Citing severe droughts in California, Mr. Gore said special interest groups are confusing people by spreading misinformation. He described the power plant industry as “doing exactly what the tobacco industry did 40 years ago,” hiring actors to assure the public that cigarette smoking was not hazardous to health.
But the good news, he said, is that in 79 countries, the cost of solar electricity is equal to or less than the cost from other sources. “This is truly a revolution in the making,” he said. “This revolution is unstoppable. But we are in a race, and we need to accelerate the pace. I want to urge you to be a part of that race.”
Mr. Gore recommended that the University not invest in stocks for carbon-intensive companies. He compared the changing of attitudes toward environmental issues with changes he saw in his youth in thoughts about racism. “We’re winning that conversation,” he said. “But we’ve got a ways to go.

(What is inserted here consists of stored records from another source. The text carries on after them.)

-- ==== Sys2Proof/Laws/KeepIssue.lean ====
section
/-!
SUPPORT. What the instructions do to the two memories: one lemma per function, `_memories` where it leaves both alone
and `_canonical` where it writes one and keeps the canonical form. The lemmas stand in the order of the definitions.
-/
namespace Sys2Proof.Machine
set_option Elab.async false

We’ve got everything we need. The will to act is itself a renewable resource.”
Urging students to be pro-active, he said those who attend the University in future decades will look back on the current era and ask one of two questions. “If they are struggling with the kinds of horrific consequences scientists have been warning about, they will ask, ‘What were you thinking? Why didn’t you act?’”
But if changes have been made to create “a low carbon world,” he continued, people will look back and ask, “How did you shake off the lethargy and find the moral courage to rise up and make the changes that were so essential?”